• Assignment:
Locate the line that contains "some 0x000E0111 ∧" in the entries below, then repeat it and every following line through the line that contains "each command -/", exactly, and no others.

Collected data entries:
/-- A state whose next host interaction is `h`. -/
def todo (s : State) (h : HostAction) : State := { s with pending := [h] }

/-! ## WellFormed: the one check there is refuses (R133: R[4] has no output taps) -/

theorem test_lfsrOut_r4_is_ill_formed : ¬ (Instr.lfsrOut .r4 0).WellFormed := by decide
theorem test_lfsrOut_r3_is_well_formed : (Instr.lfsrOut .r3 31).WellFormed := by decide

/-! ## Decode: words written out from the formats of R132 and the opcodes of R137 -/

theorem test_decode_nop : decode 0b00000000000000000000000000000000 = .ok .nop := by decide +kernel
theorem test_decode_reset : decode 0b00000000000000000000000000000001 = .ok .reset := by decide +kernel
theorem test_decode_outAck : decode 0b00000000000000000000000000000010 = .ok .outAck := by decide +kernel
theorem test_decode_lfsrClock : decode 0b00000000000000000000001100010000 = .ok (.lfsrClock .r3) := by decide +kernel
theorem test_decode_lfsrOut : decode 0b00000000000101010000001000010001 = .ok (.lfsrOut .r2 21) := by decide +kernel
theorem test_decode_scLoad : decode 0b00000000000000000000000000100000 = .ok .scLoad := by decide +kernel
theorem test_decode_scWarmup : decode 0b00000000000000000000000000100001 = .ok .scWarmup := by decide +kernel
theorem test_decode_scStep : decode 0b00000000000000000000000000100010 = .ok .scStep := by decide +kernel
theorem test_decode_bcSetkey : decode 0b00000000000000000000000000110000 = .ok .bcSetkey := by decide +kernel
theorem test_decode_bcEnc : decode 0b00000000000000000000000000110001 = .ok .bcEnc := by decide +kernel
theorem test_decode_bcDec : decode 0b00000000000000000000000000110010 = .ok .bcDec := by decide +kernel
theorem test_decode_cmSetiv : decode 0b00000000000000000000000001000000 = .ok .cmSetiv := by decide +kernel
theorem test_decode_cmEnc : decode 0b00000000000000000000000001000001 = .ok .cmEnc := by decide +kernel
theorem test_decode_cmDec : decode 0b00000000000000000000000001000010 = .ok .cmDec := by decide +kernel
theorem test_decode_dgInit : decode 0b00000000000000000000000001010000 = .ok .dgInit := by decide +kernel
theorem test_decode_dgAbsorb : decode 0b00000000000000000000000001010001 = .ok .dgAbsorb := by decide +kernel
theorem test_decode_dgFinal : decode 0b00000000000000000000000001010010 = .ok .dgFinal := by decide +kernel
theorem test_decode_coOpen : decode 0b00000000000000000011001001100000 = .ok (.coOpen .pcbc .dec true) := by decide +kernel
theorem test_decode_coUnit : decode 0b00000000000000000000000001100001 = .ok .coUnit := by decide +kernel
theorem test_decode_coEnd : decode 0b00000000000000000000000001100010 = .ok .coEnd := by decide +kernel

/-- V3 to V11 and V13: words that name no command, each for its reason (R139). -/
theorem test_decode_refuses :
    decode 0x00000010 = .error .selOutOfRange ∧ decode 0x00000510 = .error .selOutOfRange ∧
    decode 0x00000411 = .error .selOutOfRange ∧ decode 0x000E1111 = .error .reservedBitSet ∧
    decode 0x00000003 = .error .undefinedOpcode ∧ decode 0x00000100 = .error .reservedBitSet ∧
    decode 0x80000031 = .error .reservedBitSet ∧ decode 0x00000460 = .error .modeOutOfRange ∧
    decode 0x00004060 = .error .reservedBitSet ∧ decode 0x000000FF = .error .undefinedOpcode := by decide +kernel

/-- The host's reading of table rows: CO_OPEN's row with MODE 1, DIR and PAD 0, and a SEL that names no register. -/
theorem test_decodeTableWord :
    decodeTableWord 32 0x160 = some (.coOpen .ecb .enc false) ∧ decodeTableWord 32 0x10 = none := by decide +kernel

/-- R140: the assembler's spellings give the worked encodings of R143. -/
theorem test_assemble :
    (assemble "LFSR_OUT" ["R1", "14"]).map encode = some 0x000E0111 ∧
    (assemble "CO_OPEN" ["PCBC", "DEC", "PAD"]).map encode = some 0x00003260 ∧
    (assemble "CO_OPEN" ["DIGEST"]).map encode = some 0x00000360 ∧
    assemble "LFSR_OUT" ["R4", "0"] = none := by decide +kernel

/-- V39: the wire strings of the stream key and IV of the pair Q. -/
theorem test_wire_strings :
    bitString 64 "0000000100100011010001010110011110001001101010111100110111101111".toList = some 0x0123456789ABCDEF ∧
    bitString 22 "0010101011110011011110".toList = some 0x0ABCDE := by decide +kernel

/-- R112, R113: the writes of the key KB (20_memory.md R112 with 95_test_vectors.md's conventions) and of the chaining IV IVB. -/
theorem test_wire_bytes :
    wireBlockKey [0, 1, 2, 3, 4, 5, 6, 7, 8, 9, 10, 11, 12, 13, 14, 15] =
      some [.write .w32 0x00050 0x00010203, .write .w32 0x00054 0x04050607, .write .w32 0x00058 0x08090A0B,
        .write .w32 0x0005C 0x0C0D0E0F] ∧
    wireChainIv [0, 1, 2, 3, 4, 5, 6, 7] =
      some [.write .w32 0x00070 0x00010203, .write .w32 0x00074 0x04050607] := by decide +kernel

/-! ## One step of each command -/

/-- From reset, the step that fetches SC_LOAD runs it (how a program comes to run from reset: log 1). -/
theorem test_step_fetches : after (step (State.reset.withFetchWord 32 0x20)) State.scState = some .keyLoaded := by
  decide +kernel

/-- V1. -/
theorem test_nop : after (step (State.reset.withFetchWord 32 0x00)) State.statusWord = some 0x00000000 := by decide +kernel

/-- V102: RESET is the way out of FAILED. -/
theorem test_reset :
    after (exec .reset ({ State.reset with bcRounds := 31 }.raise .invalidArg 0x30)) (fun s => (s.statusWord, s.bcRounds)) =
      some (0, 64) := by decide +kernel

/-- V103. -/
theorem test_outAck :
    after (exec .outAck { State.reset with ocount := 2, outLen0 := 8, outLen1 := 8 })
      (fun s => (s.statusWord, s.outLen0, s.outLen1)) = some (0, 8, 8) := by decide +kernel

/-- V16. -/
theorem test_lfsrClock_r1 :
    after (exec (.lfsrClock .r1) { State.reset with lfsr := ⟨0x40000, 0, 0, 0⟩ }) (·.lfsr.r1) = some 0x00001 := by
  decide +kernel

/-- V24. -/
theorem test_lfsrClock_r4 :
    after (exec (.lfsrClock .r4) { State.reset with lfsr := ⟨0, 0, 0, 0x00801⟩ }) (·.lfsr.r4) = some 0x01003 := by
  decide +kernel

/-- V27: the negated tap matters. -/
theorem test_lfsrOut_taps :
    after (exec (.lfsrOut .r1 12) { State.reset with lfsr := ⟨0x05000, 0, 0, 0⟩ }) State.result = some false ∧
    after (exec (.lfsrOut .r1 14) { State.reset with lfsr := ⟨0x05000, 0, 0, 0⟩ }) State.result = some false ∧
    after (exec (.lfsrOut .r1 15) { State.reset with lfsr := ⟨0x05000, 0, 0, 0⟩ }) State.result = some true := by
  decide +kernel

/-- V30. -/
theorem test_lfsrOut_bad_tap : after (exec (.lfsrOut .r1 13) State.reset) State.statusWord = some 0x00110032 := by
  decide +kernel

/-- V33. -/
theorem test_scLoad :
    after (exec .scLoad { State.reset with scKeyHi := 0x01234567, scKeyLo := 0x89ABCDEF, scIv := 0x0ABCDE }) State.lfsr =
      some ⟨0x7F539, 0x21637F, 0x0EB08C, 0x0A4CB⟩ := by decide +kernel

• Exercise result:
    (assemble "LFSR_OUT" ["R1", "14"]).map encode = some 0x000E0111 ∧
    (assemble "CO_OPEN" ["PCBC", "DEC", "PAD"]).map encode = some 0x00003260 ∧
    (assemble "CO_OPEN" ["DIGEST"]).map encode = some 0x00000360 ∧
    assemble "LFSR_OUT" ["R4", "0"] = none := by decide +kernel

/-- V39: the wire strings of the stream key and IV of the pair Q. -/
theorem test_wire_strings :
    bitString 64 "0000000100100011010001010110011110001001101010111100110111101111".toList = some 0x0123456789ABCDEF ∧
    bitString 22 "0010101011110011011110".toList = some 0x0ABCDE := by decide +kernel

/-- R112, R113: the writes of the key KB (20_memory.md R112 with 95_test_vectors.md's conventions) and of the chaining IV IVB. -/
theorem test_wire_bytes :
    wireBlockKey [0, 1, 2, 3, 4, 5, 6, 7, 8, 9, 10, 11, 12, 13, 14, 15] =
      some [.write .w32 0x00050 0x00010203, .write .w32 0x00054 0x04050607, .write .w32 0x00058 0x08090A0B,
        .write .w32 0x0005C 0x0C0D0E0F] ∧
    wireChainIv [0, 1, 2, 3, 4, 5, 6, 7] =
      some [.write .w32 0x00070 0x00010203, .write .w32 0x00074 0x04050607] := by decide +kernel

/-! ## One step of each command -/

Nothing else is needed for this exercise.